Summary
Patients with major mental illnesses, such as schizophrenia and bipolar disorder, have an increased prevalence of metabolic syndrome and its components (ie, risk factors for cardiovascular disease and type 2 diabetes). This article discusses results from a study to determine if metabolic risk factors in patients diagnosed with serious mental illness improved with motivational interviewing performed weekly and routine follow-up care.
- mood disorders
- schizophrenia
- cardiometabolic disorder cardiometabolic disorder
Paula Bolton, MS, ANP-BC, McLean Hospital, Belmont, Massachusetts, USA, presented results from a study to determine if metabolic risk factors in patients diagnosed with serious mental illness (SMI) improved with motivational interviewing performed weekly and routine follow-up care.
Patients with major mental illnesses, such as schizophrenia and bipolar disorder, have an increased prevalence of metabolic syndrome (MetS) and its components (ie, risk factors for cardiovascular disease and type 2 diabetes).
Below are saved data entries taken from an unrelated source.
-- ==== Sys2Proof/Machine/Mirror.lean ====
section
/-!
DEFINITION. Mirrored ranges (R541, R542), the leaf entries that map a piece of device memory, and the effects
of a failed host port on host memory (R490, R506, R527).
-/
namespace Sys2Proof.Machine

/-! ### Leaf entries -/

/-- Device address at which a cell is reached under a decode (R211). -/
def cellAddr (s : State) (intlv : Bool) (cell : Nat) : Nat :=
  if intlv then 4096 * (cellSo cell / 4096 * 8 + cellSpan cell) + cellSo cell % 4096 else cellDa s cell

/-- A word of device memory at the point of coherence, without an effect on the state; `none` where it cannot
be used. -/
def peekWord (s : State) (da : Nat) : Option Nat :=
  let r := pocRead s (cellOf s false da / 128)
  let off := cellOf s false da % 128
  if r.1.unsealed || bitAt r.1.poison (off / 32) then none else some (leNat ((r.1.data.drop off).take 8))

/-- Entries of a table of a level, with the bytes that each covers (R394). -/
def tableShape (level : Nat) (g64 : Bool) : Nat × Nat :=
  match level with
  | 0 => if g64 then (32, 65536) else (512, 4096)
  | 1 => (512, 2 ^ 21)
  | 2 => (512, 2 ^ 30)
  | 3 => (512, 2 ^ 39)
  | _ => (65536, 2 ^ 48)

/-- A leaf entry: its virtual base, the device address of the entry, the entry and its size. -/
structure Leaf where
  va : Nat
  at_ : Nat
  pte : Nat
  size : Nat
  deriving DecidableEq, Repr

/-- The valid leaf entries below a table of level `fuel - 1`. -/
def leavesAt : Nat → State → Nat → Bool → Nat → List Leaf
  | 0, _, _, _, _ => []
  | level + 1, s, tbl, g64, va =>
    let sh := tableShape level g64
    (List.range sh.1).flatMap (fun i =>
      match peekWord s (tbl + 8 * i) with
      | none => []
      | some pte =>
        if !bitAt pte 0 then []
        else if bitAt pte 1 then
          (if badTable s pte level then [] else leavesAt level s (pteAddr pte) (bitAt pte 8) (va + i * sh.2))
        else if badLeaf s pte level g64 then []
        else [⟨va + i * sh.2, tbl + 8 * i, pte, leafSize level g64⟩])

/-- Where the leaf entry of an address stands: its device address, the entry and the page size. -/
def leafAt (va : Nat) : Nat → State → Nat → Bool → Option (Nat × Nat × Nat)
  | 0, _, _, _ => none
  | level + 1, s, tbl, g64 =>
    let a := tbl + 8 * walkIndex va level g64
    let r := expressWord s a
    if !r.2.1 || !bitAt r.1 0 then none
    else if bitAt r.1 1 then (if badTable s r.1 level then none else leafAt va level s (pteAddr r.1) (bitAt r.1 8))
    else if badLeaf s r.1 level g64 then none
    else some (a, r.1, leafSize level g64)

/-- The leaf of an address in a context's tables. -/
def ctxLeaf (s : State) (c : Ctx) (va : Nat) : Option (Nat × Nat × Nat) :=
  if c.va48 && va ≥ 2 ^ 48 then none else leafAt va (if c.va48 then 4 else 5) s c.ptRoot false

/-- The cell that a leaf of a context's tables, marked or not, maps a virtual address to. -/
def leafCell (s : State) (ctx va : Nat) : Option Nat :=
  match getCtx s ctx with
  | none => none
  | some c => match ctxLeaf s c va with
    | some l => if pteKind l.2.1 ≥ 2 then none else some (cellOf s (pteIntlv l.2.1) (pteAddr l.2.1 + va % l.2.2))
    | none => none

/-- Every leaf entry of a context. -/
def ctxLeaves (s : State) (c : Ctx) : List Leaf := leavesAt (if c.va48 then 4 else 5) s c.ptRoot false 0

/-- Whether a leaf maps the device byte of a cell. -/
def leafMaps (s : State) (cell : Nat) (l : Leaf) : Bool :=
  let a := cellAddr s (pteIntlv l.pte) cell
  decide (pteKind l.pte ≤ 1) && decide (pteAddr l.pte ≤ a) && decide (a < pteAddr l.pte + l.size)

/-- Cells of the 4 KiB pieces of a leaf's page. -/
def leafCells (s : State) (l : Leaf) : List Nat :=
  (List.range (l.size / 4096)).map (fun k => cellOf s (pteIntlv l.pte) (pteAddr l.pte + 4096 * k))

/-- Whether a leaf maps any part of a pseudo-channel's blocks. -/
def leafOnPc (s : State) (n : Nat) (l : Leaf) : Bool :=
  decide (pteKind l.pte ≤ 1) && (leafCells s l).any (fun c => cellCtl s c == n)

/-- The leaves of every context that satisfy a test, with their contexts. -/
def leavesOf (s : State) (hit : Leaf → Bool) : List (Nat × Leaf) :=
  s.cx.ctxs.flatMap (fun p => ((ctxLeaves s p.2).filter hit).map (fun l => (p.1, l)))

/-! ### The mirror table (R541) -/

/-- The four words of mirror entry `i`; zeros where it cannot be read. -/
def mirrorEntry (s : State) (i : Nat) : List Nat :=
  (List.range 4).map (fun w => (peekWord s (128 * getF s fElogMirrorBase pgElog + 32 * i + 8 * w)).getD 0)

/-- Whether a mirror entry names a device address. -/
def mirrorSpans (da : Nat) (e : List Nat) : Bool := decide (e.getD 1 0 ≤ da) && decide (da < e.getD 1 0 + e.getD 2 0)

/-- Whether a mirror entry protects a device address. -/
def mirrorCovers (da : Nat) (e : List Nat) : Bool := bitAt (e.getD 0 0) 0 && mirrorSpans da e

/-- The entry that protects a device address, the lowest of several. -/
def mirrorFor (s : State) (da : Nat) : Option (List Nat) :=
  ((List.range (getF s fElogMirrorCountEntries pgElog)).map (mirrorEntry s)).find? (mirrorCovers da)

/-- Whether an entry names a device address that no VALID entry protects (R542). -/
def mirrorInvalid (s : State) (da : Nat) : Bool :=
  (mirrorFor s da).isNone
    && ((List.range (getF s fElogMirrorCountEntries pgElog)).map (mirrorEntry s)).any (mirrorSpans da)

/-- The protected 4 KiB page, by its span-local number, that a context's address lies in. -/
def mirrorPage (s : State) (ctx va : Nat) : Option Nat :=
  match getCtx s ctx with
  | none => none
  | some c => match walkNow s c va with
    | .ok p =>
      if pteKind p.pte ≥ 2 then none
      else
        let da := cellDa s (cellOf s (pteIntlv p.pte) (pteAddr p.pte + (va - p.vbase)))
        if (mirrorFor s da).isSome then some (da / 4096) else none
    | .fault _ _ => none

/-! ### Ports (R490, R506) -/

/-- Whether the port of a function has failed. -/
def portFailed (s : State) (fn : Nat) : Bool := getF s fHifLinkState (pgHif (fn / 64)) == 3

end Sys2Proof.Machine
end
They lose 25 to 30 years of potential life in comparison with the general population, primarily due to premature cardiovascular mortality [Newcomer JW. Am J Manag Care. 2007]. The causes of increased cardiovascular risk in this population can include nondisease-related factors, such as poverty and reduced access to medical care, as well as adverse metabolic side effects associated with psychotropic medications, such as antipsychotic drugs.
In the study, initial patient screening was done for the presence of 2 risk factors for MetS; baseline waist circumference, vital signs, and biological measures (eg, triglycerides, glucose, high-density lipoprotein [HDL]). Once enrolled, participants completed a quality-of-life measure and developed a personalized health goal.
The intervention consisted of the following: (1) a weekly in-person meeting while hospitalized, and weekly telephone contact postdischarge, with a psychiatric nurse to discuss progress toward health goals utilizing motivational interviewing; (2) nurse practitioner visits for health assessment (physical examination) at postdischarge weeks 2, 6, 10, 14, and 18; (3) a psychiatric nurse visit immediately following for measurement of perceived progress toward health goals and motivational coaching; and (4) evaluation of biological measures at weeks 10 and 18 (eg, glucose, triglycerides, and HDL).
Thirty-eight patients (23 men, 15 women) aged 18 to 55 years enrolled in the study; of those, 11 completed it (28.9%). Measures included physiologic variables (blood pressure, weight, waist circumference, fasting glucose, and fasting lipids), Healthy Days Health-Related Quality of Life [CDC BRFSS Questionnaire. 2009], and the My Progress Toward Goal Semantic Differential Scale.
Those who completed the study were able to lose or maintain weight over the course of the research; 3 of them were also successful in smoking cessation. There were, however, only small improvements in some MetS risk factors and no change in others. For several weeks following discharge, most patients continued to have significant psychiatric symptoms, which were potential barriers to participation as well as to progress toward health goals. Lack of motivation, anhedonia, and poor decision-making skills were constant obstacles.
Despite these challenges, outpatient case management by nurses for those with SMI who are at risk for medical problems may provide needed psychosocial support and integration of medical and psychiatric care. At the same time, it can help patients navigate the health care system. All participants viewed the weekly telephone calls from the research nurse as helpful.
Longer-term studies need to be developed for this vulnerable patient population. Individuals with SMI are at high risk emotionally and medically, and thus require more support for longer periods of time to address medical issues related to MetS.